セ・リーグは8日、都内のホテルで臨時理事会を開き、予告先発制を今季の開幕戦から導入することを決めた。慎重な姿勢を見せていた阪神も賛成に回り、全会一致でまとまった。パ・リーグとの交流戦を含む全144試合で実施するが、ポストシーズンのクライマックスシリーズ(CS)、日本シリーズでは実施しない方針も固めた。

 観客動員が減少する現状に危機感を募らせるセ・リーグが、ファンサービスの一環として予告先発の導入を決めた。前回(1日)の理事会で態度を保留した阪神も、会議の冒頭で賛成を表明。6球団が足並みをそろえ、新制度の導入に合意した。

 集客への効果を示す確かなデータはなく、先発の読み合いを楽しみにしているコアなファンもいる。そういう否定的な声を踏まえた上で導入に踏み切った。理事長を務める中日佐藤球団代表は「先発投手の調整」や「メディアへの露出」をメリットに挙げたほか、「新規ファンの開拓」の効果にも期待を寄せた。同代表は「野球に詳しくない方、距離を置かれていた方に広く情報を提供しようじゃないか、ということ」と、力を込めた。

 パが行っているCSの予告先発については、阪神などの反対もあり導入を見送った。短期決戦ならではの楽しみを、ファンに提供するのが狙い。佐藤代表は「中2日や中3日での投球なども考えられる。シーズン中と同様のルールにすることは難しい」と、説明。日本シリーズについても、同様の理由で採用しない方向で意見が一致した。

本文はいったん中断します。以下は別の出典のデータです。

-- ==== Sys2Proof/Safety.lean ====
section
/-!
DEFINITION. What a safe run is, and when a command packet is admitted: the terms in which statements speak.
-/
namespace Sys2Proof

/-- A step that answers a next state. -/
def Advances (s : Machine.State) : Prop := ∃ t, Machine.step s = .next t

end Sys2Proof

namespace Sys2Proof.Machine

/-- A command names a generation (R597); a twin's copy need not. -/
def named (q : Cmd) : Bool := q.expGen != 0xFFFFFFFF || (match q.path with | .twin .. => true | _ => false)

/-- A command that a mode and its state admit (R565): its slice is its sender's, its flags, length and reserved bits are
good, it is for this device, the mode serves it, nothing holds it back, and EXP_GEN is none or its object's; on JTAG it is
a debugger's command on an unlocked port. `changes`:
it changes an object; `k`: the tiles of its reply. What the object itself asks is each command's own condition. -/
def State.admits (s : State) (info : OpInfo) (q : Cmd) (keys : List ObjKey) (changes : Bool) (k : Nat) : Bool :=
  !s.sys.stopped &&
  (match q.path with
    | .jtag => decide (q.slice.toNat < 64) && s.sys.jtagOpen && debugOps.contains info.opcode
    | .fabric .. => decide (q.slice.toNat < 64) | .twin .. => decide (q.slice.toNat < 64)
    | _ => decide (q.slice.toNat = s.requester q)) &&
  decide (q.flags.toNat < 4) && decide (q.device = s.devId.setWidth 8) &&
  decide (info.minTiles ≤ q.cont.length + 1) && decide (q.cont.length + 1 ≤ info.maxTiles) &&
  (q.path != .mailbox || (decide (q.cont = []) && k == 1)) &&
  decide (q.params &&& ~~~ info.uses = 0) && (decide (q.cont = []) || decide (q.cont.getLastD 0 &&& info.tileRsv = 0)) &&
  info.modes.allows s.sys.mode && (!s.sys.recovery || recoveryOps.contains info.opcode) &&
  !(changes && (match s.host.snapshot with | some sn => sn.staging | none => false)) &&
  !(s.host.held.any fun h => (h.cmd.path = q.path || (changes && keys.contains (.ruleset, 0))) && sameObject h.keys keys) &&
  !(s.fab.remote.any fun r => r.twin.isSome && r.cmd.path = q.path && sameObject r.keys keys) &&
  (q.expGen == 0xFFFFFFFF || q.expGen == (keys.head?.map s.gen).getD 0)

/-! ## Where each command completes, on the state and the operands alone

`Can.x` is where the command of constructor `x` has its own effect; a second name for one constructor (`x_y`) is another
of its forms. -/

/-! ### The rows as commands -/

/-- The command packets by opcode (R590, R599 to R619). -/
def hostRows : List (Nat × (Cmd → Instr)) :=
  [(0x001, Instr.deviceConfig), (0x002, Instr.deviceGet), (0x003, Instr.modeSet), (0x004, Instr.snapshot), (0x005, Instr.ping),
   (0x101, Instr.sliceConfig), (0x102, Instr.sliceGet), (0x103, Instr.sliceQuiesce), (0x104, Instr.sliceResume), (0x105, Instr.sliceReset),
   (0x201, Instr.portConfig), (0x202, Instr.portGet), (0x301, Instr.pickConfig), (0x302, Instr.pickGet), (0x303, Instr.pickSelect),
   (0x304, Instr.pickConvert)] ++
  [(0x310, Instr.wallConfig), (0x311, Instr.wallGet), (0x312, Instr.wallSet), (0x320, Instr.ptpClockConfig), (0x321, Instr.ptpPortConfig),
   (0x322, Instr.ptpGet), (0x401, Instr.heddleWrite), (0x402, Instr.keyselWrite), (0x403, Instr.parsePortWrite), (0x404, Instr.ruleRangeSet),
   (0x405, Instr.ruleWrite), (0x406, Instr.profileWrite), (0x410, Instr.commitRuleset), (0x411, Instr.rulesetDiscard),
   (0x412, Instr.rulesetGet), (0x413, Instr.rulesetRead)] ++
  [(0x414, Instr.ruleGet), (0x420, Instr.itConfig), (0x421, Instr.itWrite), (0x422, Instr.itGet), (0x430, Instr.hashKeySet),
   (0x431, Instr.hashKeyGet), (0x501, Instr.tablePartSet), (0x502, Instr.tablePartGet), (0x503, Instr.tableConfig),
   (0x504, Instr.tableConfigGet), (0x510, Instr.stationWrite), (0x511, Instr.stationDelete), (0x512, Instr.stationFlush),
   (0x513, Instr.stationGet), (0x520, Instr.streamWrite), (0x521, Instr.streamDelete)] ++
  [(0x522, Instr.streamGet), (0x530, Instr.routeAdd), (0x531, Instr.routeDelete), (0x532, Instr.routeGet), (0x601, Instr.policerConfig),
   (0x602, Instr.policerGet), (0x701, Instr.queueAssign), (0x702, Instr.queueConfig), (0x703, Instr.queueGet), (0x710, Instr.shaperConfig),
   (0x711, Instr.shaperGet), (0x720, Instr.portSchedConfig), (0x721, Instr.portSchedGet), (0x730, Instr.treadleConfig),
   (0x731, Instr.treadleWrite), (0x732, Instr.treadleCommit)] ++
  [(0x733, Instr.treadleAbort), (0x734, Instr.treadleGet), (0x801, Instr.ringConfig), (0x802, Instr.ringGet), (0x803, Instr.chanConfig),
   (0x804, Instr.chanGet), (0x810, Instr.warpConfig), (0x811, Instr.warpGet), (0x820, Instr.poolConfig), (0x821, Instr.poolGet),
   (0x830, Instr.hrAssign), (0x831, Instr.hrConfig), (0x832, Instr.hrGet), (0x833, Instr.hrKick), (0x901, Instr.coreConfig), (0x902, Instr.coreGet)] ++
  [(0x903, Instr.coreRetest), (0x910, Instr.progRegionSet), (0x911, Instr.progConfig), (0x912, Instr.progGet), (0x913, Instr.programLoad),
   (0x914, Instr.progCommit), (0x920, Instr.tgConfig), (0x921, Instr.tgGet), (0x922, Instr.dispatchConfig), (0x923, Instr.dispatchGet),
   (0x930, Instr.taskCreate), (0x931, Instr.taskConfig), (0x932, Instr.taskKick), (0x933, Instr.taskCancel), (0x934, Instr.taskReset),
   (0x935, Instr.taskDestroy)] ++
  [(0x936, Instr.taskGet), (0x940, Instr.delayArm), (0x941, Instr.delayDisarm), (0x942, Instr.delayGet), (0x950, Instr.odConfig),
   (0x951, Instr.odGet), (0xA01, Instr.lockConfig), (0xA02, Instr.lockGet), (0xA03, Instr.lockBreak), (0xA10, Instr.lockUnitConfig),
   (0xA11, Instr.lockUnitGet), (0xB01, Instr.dramGet), (0xB02, Instr.dramLayoutSet), (0xB10, Instr.cacheConfig), (0xB11, Instr.cacheGet),
   (0xB12, Instr.cacheMaint)] ++
  [(0xC01, Instr.fabricConfig), (0xC02, Instr.fabricGet), (0xC03, Instr.fabricLinkConfig), (0xC04, Instr.fabricLinkGet),
   (0xC10, Instr.fabricDiscover), (0xC11, Instr.fabricIdSet), (0xC20, Instr.fabricRouteGet), (0xC21, Instr.routePin),
   (0xC22, Instr.routeUnpin), (0xC30, Instr.fabricTwinConfig), (0xC31, Instr.fabricTwinGet), (0xD01, Instr.selvedgeRead),
   (0xD02, Instr.selvedgeClearArm), (0xD03, Instr.selvedgeClear), (0xD20, Instr.imageWrite), (0xD21, Instr.imageCommit)] ++
  [(0xE01, Instr.statsRead), (0xE02, Instr.counterRangeSet), (0xE03, Instr.counterRead), (0xE04, Instr.counterRangeGet),
   (0xF01, Instr.debugAttach), (0xF02, Instr.debugDetach), (0xF03, Instr.debugHalt), (0xF04, Instr.debugResume), (0xF05, Instr.debugStep),
   (0xF06, Instr.debugBreak), (0xF07, Instr.debugRead), (0xF08, Instr.debugWrite), (0xF10, Instr.jtagChallenge), (0xF11, Instr.jtagUnlock)]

 1年限りの試験的な導入ではなく、来季以降も継続していく方向性も確認した。佐藤代表は「効果についてはシーズン中、またはシーズン後に6球団で集まって検証していこうじゃないか、という話になった。しかし、原則的には来季以降も続けていきたい」と、腰を据えて取り組む構えを見せた。

 ◆予告先発の実施方法

 基本的にパと同じ。前日の試合開始予定1時間前までに所定の用紙に記入、監督署名の上、各リーグ運営部へファクス送信する。試合前日が移動日、チーム休日にあたる場合は、午後3時までに手続きし、午後3時に発表。開幕戦は前日の午後1時までに手続きし、同日午後3時に発表される。先発予定の投手がアクシデントで登板不能となった場合などを除き、原則として発表後の変更はできない。メンバー交換時刻を過ぎてから変更となった場合、打順表の書き換えは認められない。